* [EXERCISE DETAILS]
Everything from the line that contains "code 0x20). -/" to the end of the data below is to be reproduced verbatim; leave all else out.

* [INPUT DATA]

+++

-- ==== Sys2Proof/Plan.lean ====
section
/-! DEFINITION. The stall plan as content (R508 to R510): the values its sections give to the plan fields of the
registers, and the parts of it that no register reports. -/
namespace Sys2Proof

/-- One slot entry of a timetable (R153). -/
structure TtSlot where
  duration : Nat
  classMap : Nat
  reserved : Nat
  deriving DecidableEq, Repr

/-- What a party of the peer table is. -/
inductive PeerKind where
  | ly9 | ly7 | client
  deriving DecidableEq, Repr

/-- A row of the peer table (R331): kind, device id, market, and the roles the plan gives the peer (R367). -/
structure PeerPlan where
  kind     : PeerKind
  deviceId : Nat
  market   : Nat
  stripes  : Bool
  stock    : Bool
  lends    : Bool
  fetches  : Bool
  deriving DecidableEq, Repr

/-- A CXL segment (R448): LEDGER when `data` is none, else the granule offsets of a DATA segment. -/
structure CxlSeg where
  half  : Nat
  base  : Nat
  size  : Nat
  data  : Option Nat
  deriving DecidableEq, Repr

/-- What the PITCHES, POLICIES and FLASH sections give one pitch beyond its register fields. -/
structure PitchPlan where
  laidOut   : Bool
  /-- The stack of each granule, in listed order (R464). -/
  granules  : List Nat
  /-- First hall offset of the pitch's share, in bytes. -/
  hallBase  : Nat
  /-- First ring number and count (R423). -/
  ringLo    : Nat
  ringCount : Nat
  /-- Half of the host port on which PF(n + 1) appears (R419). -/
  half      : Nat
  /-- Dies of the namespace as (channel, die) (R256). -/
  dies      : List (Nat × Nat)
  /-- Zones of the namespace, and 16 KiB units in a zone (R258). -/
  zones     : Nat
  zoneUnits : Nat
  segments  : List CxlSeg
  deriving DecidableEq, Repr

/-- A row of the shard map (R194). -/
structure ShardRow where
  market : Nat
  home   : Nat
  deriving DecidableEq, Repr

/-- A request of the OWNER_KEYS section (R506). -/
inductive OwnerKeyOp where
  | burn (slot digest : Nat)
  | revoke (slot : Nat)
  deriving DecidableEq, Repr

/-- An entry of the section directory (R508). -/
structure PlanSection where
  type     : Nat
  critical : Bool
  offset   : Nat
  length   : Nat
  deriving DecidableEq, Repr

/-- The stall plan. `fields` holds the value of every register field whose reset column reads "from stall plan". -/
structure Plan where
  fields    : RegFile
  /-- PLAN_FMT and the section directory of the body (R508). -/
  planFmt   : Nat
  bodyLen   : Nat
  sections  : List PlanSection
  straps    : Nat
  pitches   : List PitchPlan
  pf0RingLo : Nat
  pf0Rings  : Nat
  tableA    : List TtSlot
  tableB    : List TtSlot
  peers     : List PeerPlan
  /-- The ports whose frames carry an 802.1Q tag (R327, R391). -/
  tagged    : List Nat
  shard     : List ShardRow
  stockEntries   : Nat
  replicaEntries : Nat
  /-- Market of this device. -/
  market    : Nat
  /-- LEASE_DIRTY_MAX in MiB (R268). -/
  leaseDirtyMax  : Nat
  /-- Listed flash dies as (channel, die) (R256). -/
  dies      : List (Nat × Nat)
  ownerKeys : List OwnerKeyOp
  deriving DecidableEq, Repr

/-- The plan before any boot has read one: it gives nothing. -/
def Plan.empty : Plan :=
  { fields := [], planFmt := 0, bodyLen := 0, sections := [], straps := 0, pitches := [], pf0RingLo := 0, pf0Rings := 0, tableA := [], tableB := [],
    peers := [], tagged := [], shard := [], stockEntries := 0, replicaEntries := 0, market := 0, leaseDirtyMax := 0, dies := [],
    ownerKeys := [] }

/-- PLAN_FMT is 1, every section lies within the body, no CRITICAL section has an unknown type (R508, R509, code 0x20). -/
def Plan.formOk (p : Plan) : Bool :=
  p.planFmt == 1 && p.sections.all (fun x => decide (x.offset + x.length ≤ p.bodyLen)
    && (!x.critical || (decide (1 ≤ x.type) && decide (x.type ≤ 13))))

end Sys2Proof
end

+++

* [EXERCISE ANSWER]
/-- PLAN_FMT is 1, every section lies within the body, no CRITICAL section has an unknown type (R508, R509, code 0x20). -/
def Plan.formOk (p : Plan) : Bool :=
  p.planFmt == 1 && p.sections.all (fun x => decide (x.offset + x.length ≤ p.bodyLen)
    && (!x.critical || (decide (1 ≤ x.type) && decide (x.type ≤ 13))))

end Sys2Proof
end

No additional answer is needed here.